- WHAT TO WORK ON -
Please return every line of the records below that holds the word "flag".

Start of SUPPLIED RECORDS

/-- The Library Link Responder (R190 to R198). -/
structure Link where
  /-- Activity state, true for ACTIVE (R190); reset IDLE. -/
  active : Bool
  /-- Idle timer running (R190); reset stopped. -/
  idleTimer : Bool
  /-- The activity state was IDLE at the falling edge of the present or the last active period (R190). -/
  idleAtFall : Option Bool
  /-- The level of the line, true for active (R190). -/
  line : Bool
  /-- The transaction in progress (R191); reset none, waiting for an attention. -/
  phase : LinkPhase
  /-- Bit time of the transaction in nanoseconds (R191); reset none. -/
  bitTime : Option Nat
  /-- Transmit buffer: the answer's bytes, check byte last (R193, R195). -/
  tx : List Byte
  /-- Staged reply, UNUSED or absent (R195); reset absent. -/
  staged : Option (List Byte)
  /-- The staged reply is the one copied into the transmit buffer (R195). -/
  copied : Bool
  /-- Attention causes (R197); reset clear. -/
  attnClean : Bool
  attnFirmware : Bool
  attnUnloaded : Bool
  /-- Attention state and pulse count (R197); reset NONE, 0. -/
  attn : AttnState
  pulses : Nat
  /-- The part is driving an attention pulse (R197). -/
  pulsing : Bool
  /-- UNLOAD_REFUSED (R194); reset clear. -/
  unloadRefused : Bool
  /-- Last error status (R193); reset OK. -/
  lastErr : Status
  /-- Collision count (R196); reset 0. -/
  collisions : Nat
  /-- Strap address (R191, R198); read from the pins at either reset. -/
  strap : BitVec 3
deriving DecidableEq, Repr

/-- The state of the part, the buffer memory behind it, and the queue of commands that are waiting. -/
structure State where
  /-- Buffer memory: listed bytes in rising order of address, none zero; an unlisted byte reads as zero. -/
  mem : List Host.Cell
  bp : BufferPath
  ci : CommandIntake
  cq : CompletionQueue
  ri : RecordIntake
  sm : SegmentManager
  wr : Writer
  rd : Reader
  ch : CartridgeHandler
  re : ReelDrive
  pw : PowerPolicy
  mo : Motion
  sp : SpeedMatcher
  he : Health
  li : Link
  /-- MODEL: how many free values have been read; the next one is `Config.freeValue` of it (log entry 31). -/
  frees : Nat
  /-- Commands that are waiting, first in first out. -/
  pending : List Instr
deriving DecidableEq, Repr

/-- Why a step stops. Raised by the front-port rows alone. -/
inductive Fault where
  /-- A front-port request that is not 1 to 64 bytes within one aligned line (00_scope.md 0.2). Safe: such a request
  does not exist on the port. -/
  | malformedRequest (addr len : Nat)
  /-- A front-port request outside the buffer memory, 0 to 1FFFFFFFh (00_scope.md 0.2). Safe: no such address exists. -/
  | outsideMemory (addr len : Nat)
deriving DecidableEq, Repr

/-- Why a command has no meaning. -/
inductive Refusal where
  /-- The command is not modelled. Raised by an arm of Dispatch.lean that has no meaning yet. Safe. -/
  | notModelled (mnemonic : String)
deriving DecidableEq, Repr

/-- A job with both places empty (R189). -/
def Job.clear : Job := { running := none, judged := false, finishing := false, pending := none }

/-- A channel at zero duty with its flag clear (R42). -/
def Channel.zero : Channel := { rise := 0, fall := 0, sRise := 0, sFall := 0, flag := false }

/-- A monitor counter after reset (R177). -/
def Counter.clear : Counter :=
  { source := .off, mode := .count, threshold := 0, invert := false, limit := 0, count := 0, posted := false, prev := false }

/-- The tally cleared (R165). -/
def Tally.clear : Tally :=
  { frames := 0, rewrites := 0, heavy := 0, skips := 0, writeErrors := 0, readRetries := 0, readErrors := 0,
    servoLosses := 0, meters := 0 }

/-- The defaults of R139; the high mark follows half of S once a layout is in force. -/
def StreamPolicy.default : StreamPolicy :=
  { bandMin := 0, bandMax := 7, restart := 3, highMark := 0, dwell := 10, heavy := 16, readBand := 5, readAhead := 4 }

End of SUPPLIED RECORDS

- RESPONSE -
/-- A channel at zero duty with its flag clear (R42). -/
def Channel.zero : Channel := { rise := 0, fall := 0, sRise := 0, sFall := 0, flag := false }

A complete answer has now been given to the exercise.